# Help with permits



## Kxyzle (Apr 18, 2011)

Hi I'm looking into setting up with an ape van I called my council to see if I could get a street trading licence but they don't do them. They seem to have said I can park up anywhere as long as the food agency have approved me and I have contacted the highways dept to check it's ok. This seems strange to me just wondering if anyone else has come across this. They said the location I am thinking of would be fine but the advised that if a member of the public asks me to move then I should just not sure if this all adds up

Thanks in advance


----------



## Swifty (Aug 30, 2010)

Hey,

Some councils require a STP and some don't If not all you have to do is not contravene any parking restrictions or enter private land without permission and you are good to go. Just make sure you are registered as a food premises with the council too.

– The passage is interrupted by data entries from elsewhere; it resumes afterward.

-- ==== Sys2Proof/Machine/Mailbox.lean ====
section
/-! DEFINITION. The mailbox of each management port (R63, Tables 3-7 to 3-9). -/

namespace Sys2Proof.Machine
open Sys2Proof

/-- ID_RELEASE (Table 0-1). -/
def idRelease : Nat := 0x00030100

/-- Change a port's mailbox. -/
def Blk.modMbx (b : Blk) (p : MPort) (f : Mailbox → Mailbox) : Blk := b.modSide p fun s => { s with mbx := f s.mbx }

/-- CLASS of the selection. -/
def Mailbox.selClass (x : Mailbox) : Nat := bits x.sel 31 24

/-- INDEX of the selection. -/
def Mailbox.selIndex (x : Mailbox) : Nat := bits x.sel 17 0

/-- The selection names a class and an INDEX of Table 3-9; a queue of class 0x01 exists. -/
def Blk.mbxGood (b : Blk) (c i : Nat) : Bool :=
  match c with
  | 0x01 => b.exists? (.dom i)
  | 0x02 => decide (i < 64)
  | 0x03 => decide (i < 36)
  | 0x04 => decide (i < 16)
  | 0x05 => decide (i < 256)
  | 0x08 => decide (i < 16)
  | 0x09 | 0x0A => decide (i = 0)
  | _ => false

/-- The power domain of the unit a selection reads is on (Table 1-4). -/
def Blk.mbxOn (b : Blk) (c i : Nat) : Bool :=
  match c with
  | 0x01 | 0x02 => b.on 1 && (b.on 5 || b.on 6)
  | 0x03 => b.on (moverPd (i / 2))
  | 0x04 => b.on (portPd (i / 2))
  | 0x0A => true
  | _ => b.on 1

/-- WORDS of a class (Table 3-9). -/
def mbxWords (c : Nat) : Nat := if c = 0x0A then 4 else if c = 0x08 ∨ c = 0x09 then 2 else 3

/-- The value of a selection (Table 3-9). -/
def Blk.mbxValue (b : Blk) (c i : Nat) : Nat :=
  match c with
  | 0x01 => (b.queue (.dom i)).run.bytesMoved
  | 0x02 => (b.queue (.cell i)).run.bytesMoved
  | 0x03 => if i % 2 = 0 then (b.mover (i / 2)).bytesRd else (b.mover (i / 2)).bytesWr
  | 0x04 => if i % 2 = 0 then (b.port (i / 2)).bytesRd else (b.port (i / 2)).bytesWr
  | 0x05 => (b.domain i).bytes
  | 0x08 => (b.pu i).ph.word
  | 0x09 => b.now
  | _ => idRelease + 2 ^ 32 * (b.img.ident.inst % 64) + 2 ^ 64 * b.ldr.build + 2 ^ 96 * b.ldr.imageSeq

/-- The queue of a class 0x01 selection is spilled or being refilled: its counter lies in its backing slot. -/
def Blk.mbxBacked (b : Blk) (c i : Nat) : Bool :=
  decide (c = 0x01) && (match (b.queue (.dom i)).run.phase with | .spilled | .refilling => true | _ => false)

/-- The purpose is a port's mailbox read. -/
def isMbxRead (p : MPort) (u : Purpose) : Bool := match u with | .mailbox q => q == p | _ => false

/-- An earlier selection is abandoned: what its backing read brings is discarded. -/
def Blk.mbxAbandon (b : Blk) (p : MPort) : Blk :=
  let pk := fun (k : Pkt) => if isMbxRead p k.purpose then { k with purpose := .reject } else k
  { b with ports := tabMap {} (fun _ v => { v with
      wait := v.wait.map pk, pres := v.pres.map pk
      tags := tabMap {} (fun _ (r : TagRec) => if isMbxRead p r.purpose then { r with purpose := .reject } else r) v.tags }) b.ports }

/-- The 64 B read of context tile 1 from the backing slot (R63). -/
def Blk.mbxBackRead (b : Blk) (p : MPort) (i : Nat) : Blk :=
  let a := b.backAddr (b.queue (.dom i)) + 64
  (b.modMbx p fun x => { x with backing := true }).sendRead a 64 b.img.ident.backDom 0 (.mailbox p)

/-- MBX_SEL_WRITE (Table 3-7): a fetch starts in every state. -/
def Blk.mbxSelect (b : Blk) (p : MPort) (w : Nat) : Blk :=
  let b := b.mbxAbandon p
  let x : Mailbox := { state := .fetch, sel := bits w 31 24 * 2 ^ 24 + bits w 17 0 }
  let b := b.modMbx p fun _ => x
  let c := x.selClass
  let i := x.selIndex
  if b.mbxGood c i && b.mbxOn c i && b.mbxBacked c i then b.mbxBackRead p i else b

/-- A fetch ends in ERROR with a code of Table 3-8. -/
def Blk.mbxError (b : Blk) (p : MPort) (e : Nat) : Blk :=
  b.modMbx p fun x => { x with state := .error, err := e, backing := false, cls := 0, words := 0, value := 0 }

/-- A fetch ends in VALID. -/
def Blk.mbxValid (b : Blk) (p : MPort) (c v : Nat) : Blk :=
  b.modMbx p fun x => { x with state := .valid, err := 0, backing := false, cls := c, words := mbxWords c, value := v }

/-- MBX_CAPTURE (R63): the value is captured, or the selection is found bad or its domain off. -/
def mbxCaptureB (p : MPort) (b : Blk) : Blk :=
  let x := (b.side p).mbx
  let c := x.selClass
  let i := x.selIndex
  if x.state ≠ .fetch ∨ x.backing then b
  else if !b.mbxGood c i then b.mbxError p 1
  else if !b.mbxOn c i then b.mbxError p 2
  else if b.mbxBacked c i then b.mbxBackRead p i
  else b.mbxValid p c (b.mbxValue c i)

/-- The backing read of a mailbox ends (R63, R97): tile 1 is checked as a refill checks it. -/
def Blk.mbxBackEnd (b : Blk) (p : MPort) (r : ReadResult) : Blk :=
  let x := (b.side p).mbx
  if x.state ≠ .fetch ∨ !x.backing then b
  else match r with
    | .data bs => if tileOk bs then b.mbxValid p x.selClass (runOfTile {} bs).run.bytesMoved else b.mbxError p 4
    | _ => b.mbxError p 4

/-- MBX_BACKING_READ_DONE (R63): the read of the port's mailbox ends. -/
def mbxBackingReadDoneB (p : MPort) (r : ReadResult) (b : Blk) : Blk :=
  match b.findRead (isMbxRead p) with
  | some (n, t, _) => (b.endRead n t (ReadResult.abandons r)).mbxBackEnd p r
  | none => b

/-- MBX_TIMEOUT (Table 3-7): no value after 64 MGCLK cycles; with a backing read the time runs from its completion. -/
def mbxTimeoutB (p : MPort) (b : Blk) : Blk :=
  let x := (b.side p).mbx
  if x.state = .fetch ∧ !x.backing then b.mbxError p 3 else b

/-- Word `k` of the capture, and the read of the highest word that clears VALID (R63). -/
def Blk.mbxRead (b : Blk) (p : MPort) (k : Nat) : Nat × Blk :=
  let x := (b.side p).mbx
  if x.state ≠ .valid then (0, b)
  else
    (x.value / 2 ^ (32 * k) % 2 ^ 32,
     if k + 1 = x.words then b.modMbx p fun x => { x with state := .idle } else b)

/-- MBX_STAT (Table 3-8). -/
def Mailbox.stat (x : Mailbox) : Nat :=
  fld (b1 (decide (x.state = .valid))) 31 1 + fld (b1 (decide (x.state = .fetch))) 30 1 + fld x.err 24 4
    + fld x.cls 16 8 + fld x.words 0 3

end Sys2Proof.Machine
end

Word or warning though, I have chatted with another mobile trader who was hoodwinked with an ape. He was told he could drive it to where it was required. It's only 50cc and he had to emty it and tow it to a location. Then set fit it out and set up before he could trade. They are handy for inner city, short moves but not truly mobile.

Best of luck dude


----------



## vintagecigarman (Aug 10, 2009)

Swifty said:


> Hey,
> 
> Word or warning though, I have chatted with another mobile trader who was hoodwinked with an ape. He was told he could drive it to where it was required. It's only 50cc and he had to emty it and tow it to a location. Then set fit it out and set up before he could trade. They are handy for inner city, short moves but not truly mobile.


There's a 200cc versions as well, with a higher payload - and given the weight of a commercial espresso machine, may prove the best option. It's amazing to see these vans and pick-ups at work in Italy, loaded to the gunnels and getting up some amazing gradients in the hill towns.


----------